Brief:
Repeat each record below exactly as it is written.
==== Dataset records
/-- SETCMT with a popped index puts the index entry's comment on the entry at depth `k`, whose old comment becomes its
alternate one; with an explicit index it fails with InvalidOperation (9), whatever the index (44_stack.md R251). -/
def Obligations.SetcmtMovesTheComment : Prop :=
  ∀ (s : State), s.dq.wf →
    (∀ (S P Q : List Entry) (k : Int) (g t : Entry), IndexedBy false s S k (some g) → S = P ++ [t] ++ Q →
      k = Q.length + 1 →
        Completes (.setcmt false) s s.width (P ++ [{ val := t.val, cmt := g.cmt, alt := t.cmt }] ++ Q) Response.blank)
    ∧ (s.dq.stack ≠ [] → FailsWith (.setcmt true) s 9#4)

/-- SWAPCMT exchanges the two comments of the entry at depth `k` (44_stack.md R252). -/
def Obligations.SwapcmtExchangesTheComments : Prop :=
  ∀ (xi : Bool) (s : State) (S P Q : List Entry) (k : Int) (arg : Option Entry) (t : Entry), s.dq.wf →
    IndexedBy xi s S k arg → S = P ++ [t] ++ Q → k = Q.length + 1 →
      Completes (.swapcmt xi) s s.width (P ++ [{ val := t.val, cmt := t.alt, alt := t.cmt }] ++ Q) Response.blank

/-- An index above the count fails EXTRACT and SWAP, and one outside `[1, count]` fails SETCMT with a popped index and
SWAPCMT, with IndexOutOfRange (4); the popped index entry is restored (44_stack.md R240, R247, R248, R251, R252). -/
def Obligations.IndexOutOfRangeFails : Prop :=
  ∀ (xi : Bool) (s : State) (S : List Entry) (k : Int) (arg : Option Entry), s.dq.wf → IndexedBy xi s S k arg →
    (1 < k ∧ (S.length : Int) < k → FailsWith (.extract xi) s 4#4 ∧ FailsWith (.swap xi) s 4#4)
    ∧ (k < 1 ∨ (S.length : Int) < k →
        FailsWith (.swapcmt xi) s 4#4 ∧ (xi = false → FailsWith (.setcmt xi) s 4#4))

/-! ## PARSE -/

/-- Blank TEXT is no error and gives no entry; a separator with only whitespace before it fails with EmptyInput (8); a lone
`-` fails with InvalidFormat (7) (46_parse.md R283, R286). -/
def Obligations.ParseOfBlankAndEmptyInput : Prop :=
  ∀ (f : Radix) (s : State) (ws : Bytes),
    (∀ ch ∈ ws, ch = 0x20#8 ∨ (0x09 ≤ ch.toNat ∧ ch.toNat ≤ 0x0D)) →
      (s.port.text = ws → Answers (.parse f) s Response.blank)
      ∧ (∀ (sep : Byte) (rest : Bytes), (sep = 0x3B#8 ∨ sep = 0x3A#8) → s.port.text = ws ++ [sep] ++ rest →
          FailsWith (.parse f) s 8#4)
      ∧ (s.port.text = ws ++ [0x2D#8] ++ ws → FailsWith (.parse f) s 7#4)

/-- PARSE of an optional `-` and digits of the default radix, each letter digit in its own case, with spaces anywhere
before the separator, whitespace around the TEXT, and an optional separator with a comment. Below `2^128`, and in octal
always, it answers the value modulo `2^128`, negated for `-`, in the low `bits` bits, the trimmed comment and the separator;
at `2^128` and above the other radixes fail with InvalidFormat (7) (46_parse.md R281, R282, R284, R285, R290 to R292). -/
def Obligations.ParseReadsDigits : Prop :=
  ∀ (f : Radix) (s : State) (neg : Bool) (ds : List (Bool × Nat)) (comment : Option (Bool × Bytes)), ds ≠ [] →
    (∀ d ∈ ds, d.2 < defaultRadix f) → EntryText s.port.text (signed neg (digitBytes ds)) comment →
      ReadsMagnitude f s (defaultRadix f) neg (digitsValue (defaultRadix f) (ds.map Prod.snd)) comment

/-- A prefix `0x 0h` (16), `0n` (10), `0o 0t` (8), `0y` (2) and, unless the default is Hexadecimal, `0b` (2), in either
case, decides the radix of the digits after it; so does a suffix letter `x h` (16), `n` (10), `o t` (8), `y` (2) where no
prefix is found. Sign, spaces, whitespace, comment, the octal wrap and the overflow of the other radixes are as for the
default radix (46_parse.md R282, R285, R287 to R292). -/
def Obligations.ParseReadsPrefixesAndSuffixes : Prop :=
  ∀ (f : Radix) (s : State) (neg : Bool) (body : Bytes) (radix : Nat) (ds : List (Bool × Nat))
    (comment : Option (Bool × Bytes)), ds ≠ [] → (∀ d ∈ ds, d.2 < radix) →
    Prefixed f body radix (digitBytes ds) ∨ Suffixed f body radix (digitBytes ds) →
    EntryText s.port.text (signed neg body) comment →
      ReadsMagnitude f s radix neg (digitsValue radix (ds.map Prod.snd)) comment

/-- A token fails with InvalidFormat (7), with a comment or without, where what its sign, prefix or suffix leave is empty or
holds a byte that is no digit of the radix: a digit at or above the radix, a second or inner `-`, a `+`, whitespace other
than the space, a suffix letter after a prefix, any other character (46_parse.md R285 to R290). -/
def Obligations.ParseRefusesOtherBytes : Prop :=
  ∀ (f : Radix) (s : State) (neg : Bool) (body : Bytes) (comment : Option (Bool × Bytes)),
    (neg = false → body.head? ≠ some 0x2D#8) → EntryText s.port.text (signed neg body) comment →
      (Unmarked f body → NotDigits (defaultRadix f) body → FailsWith (.parse f) s 7#4)
      ∧ ∀ (radix : Nat) (rest : Bytes), Prefixed f body radix rest ∨ Suffixed f body radix rest → NotDigits radix rest →
          FailsWith (.parse f) s 7#4
end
========
Exercise response:
/-- SETCMT with a popped index puts the index entry's comment on the entry at depth `k`, whose old comment becomes its
alternate one; with an explicit index it fails with InvalidOperation (9), whatever the index (44_stack.md R251). -/
def Obligations.SetcmtMovesTheComment : Prop :=
  ∀ (s : State), s.dq.wf →
    (∀ (S P Q : List Entry) (k : Int) (g t : Entry), IndexedBy false s S k (some g) → S = P ++ [t] ++ Q →
      k = Q.length + 1 →
        Completes (.setcmt false) s s.width (P ++ [{ val := t.val, cmt := g.cmt, alt := t.cmt }] ++ Q) Response.blank)
    ∧ (s.dq.stack ≠ [] → FailsWith (.setcmt true) s 9#4)

/-- SWAPCMT exchanges the two comments of the entry at depth `k` (44_stack.md R252). -/
def Obligations.SwapcmtExchangesTheComments : Prop :=
  ∀ (xi : Bool) (s : State) (S P Q : List Entry) (k : Int) (arg : Option Entry) (t : Entry), s.dq.wf →
    IndexedBy xi s S k arg → S = P ++ [t] ++ Q → k = Q.length + 1 →
      Completes (.swapcmt xi) s s.width (P ++ [{ val := t.val, cmt := t.alt, alt := t.cmt }] ++ Q) Response.blank

/-- An index above the count fails EXTRACT and SWAP, and one outside `[1, count]` fails SETCMT with a popped index and
SWAPCMT, with IndexOutOfRange (4); the popped index entry is restored (44_stack.md R240, R247, R248, R251, R252). -/
def Obligations.IndexOutOfRangeFails : Prop :=
  ∀ (xi : Bool) (s : State) (S : List Entry) (k : Int) (arg : Option Entry), s.dq.wf → IndexedBy xi s S k arg →
    (1 < k ∧ (S.length : Int) < k → FailsWith (.extract xi) s 4#4 ∧ FailsWith (.swap xi) s 4#4)
    ∧ (k < 1 ∨ (S.length : Int) < k →
        FailsWith (.swapcmt xi) s 4#4 ∧ (xi = false → FailsWith (.setcmt xi) s 4#4))

/-! ## PARSE -/

/-- Blank TEXT is no error and gives no entry; a separator with only whitespace before it fails with EmptyInput (8); a lone
`-` fails with InvalidFormat (7) (46_parse.md R283, R286). -/
def Obligations.ParseOfBlankAndEmptyInput : Prop :=
  ∀ (f : Radix) (s : State) (ws : Bytes),
    (∀ ch ∈ ws, ch = 0x20#8 ∨ (0x09 ≤ ch.toNat ∧ ch.toNat ≤ 0x0D)) →
      (s.port.text = ws → Answers (.parse f) s Response.blank)
      ∧ (∀ (sep : Byte) (rest : Bytes), (sep = 0x3B#8 ∨ sep = 0x3A#8) → s.port.text = ws ++ [sep] ++ rest →
          FailsWith (.parse f) s 8#4)
      ∧ (s.port.text = ws ++ [0x2D#8] ++ ws → FailsWith (.parse f) s 7#4)

/-- PARSE of an optional `-` and digits of the default radix, each letter digit in its own case, with spaces anywhere
before the separator, whitespace around the TEXT, and an optional separator with a comment. Below `2^128`, and in octal
always, it answers the value modulo `2^128`, negated for `-`, in the low `bits` bits, the trimmed comment and the separator;
at `2^128` and above the other radixes fail with InvalidFormat (7) (46_parse.md R281, R282, R284, R285, R290 to R292). -/
def Obligations.ParseReadsDigits : Prop :=
  ∀ (f : Radix) (s : State) (neg : Bool) (ds : List (Bool × Nat)) (comment : Option (Bool × Bytes)), ds ≠ [] →
    (∀ d ∈ ds, d.2 < defaultRadix f) → EntryText s.port.text (signed neg (digitBytes ds)) comment →
      ReadsMagnitude f s (defaultRadix f) neg (digitsValue (defaultRadix f) (ds.map Prod.snd)) comment

/-- A prefix `0x 0h` (16), `0n` (10), `0o 0t` (8), `0y` (2) and, unless the default is Hexadecimal, `0b` (2), in either
case, decides the radix of the digits after it; so does a suffix letter `x h` (16), `n` (10), `o t` (8), `y` (2) where no
prefix is found. Sign, spaces, whitespace, comment, the octal wrap and the overflow of the other radixes are as for the
default radix (46_parse.md R282, R285, R287 to R292). -/
def Obligations.ParseReadsPrefixesAndSuffixes : Prop :=
  ∀ (f : Radix) (s : State) (neg : Bool) (body : Bytes) (radix : Nat) (ds : List (Bool × Nat))
    (comment : Option (Bool × Bytes)), ds ≠ [] → (∀ d ∈ ds, d.2 < radix) →
    Prefixed f body radix (digitBytes ds) ∨ Suffixed f body radix (digitBytes ds) →
    EntryText s.port.text (signed neg body) comment →
      ReadsMagnitude f s radix neg (digitsValue radix (ds.map Prod.snd)) comment

/-- A token fails with InvalidFormat (7), with a comment or without, where what its sign, prefix or suffix leave is empty or
holds a byte that is no digit of the radix: a digit at or above the radix, a second or inner `-`, a `+`, whitespace other
than the space, a suffix letter after a prefix, any other character (46_parse.md R285 to R290). -/
def Obligations.ParseRefusesOtherBytes : Prop :=
  ∀ (f : Radix) (s : State) (neg : Bool) (body : Bytes) (comment : Option (Bool × Bytes)),
    (neg = false → body.head? ≠ some 0x2D#8) → EntryText s.port.text (signed neg body) comment →
      (Unmarked f body → NotDigits (defaultRadix f) body → FailsWith (.parse f) s 7#4)
      ∧ ∀ (radix : Nat) (rest : Bytes), Prefixed f body radix rest ∨ Suffixed f body radix rest → NotDigits radix rest →
          FailsWith (.parse f) s 7#4
end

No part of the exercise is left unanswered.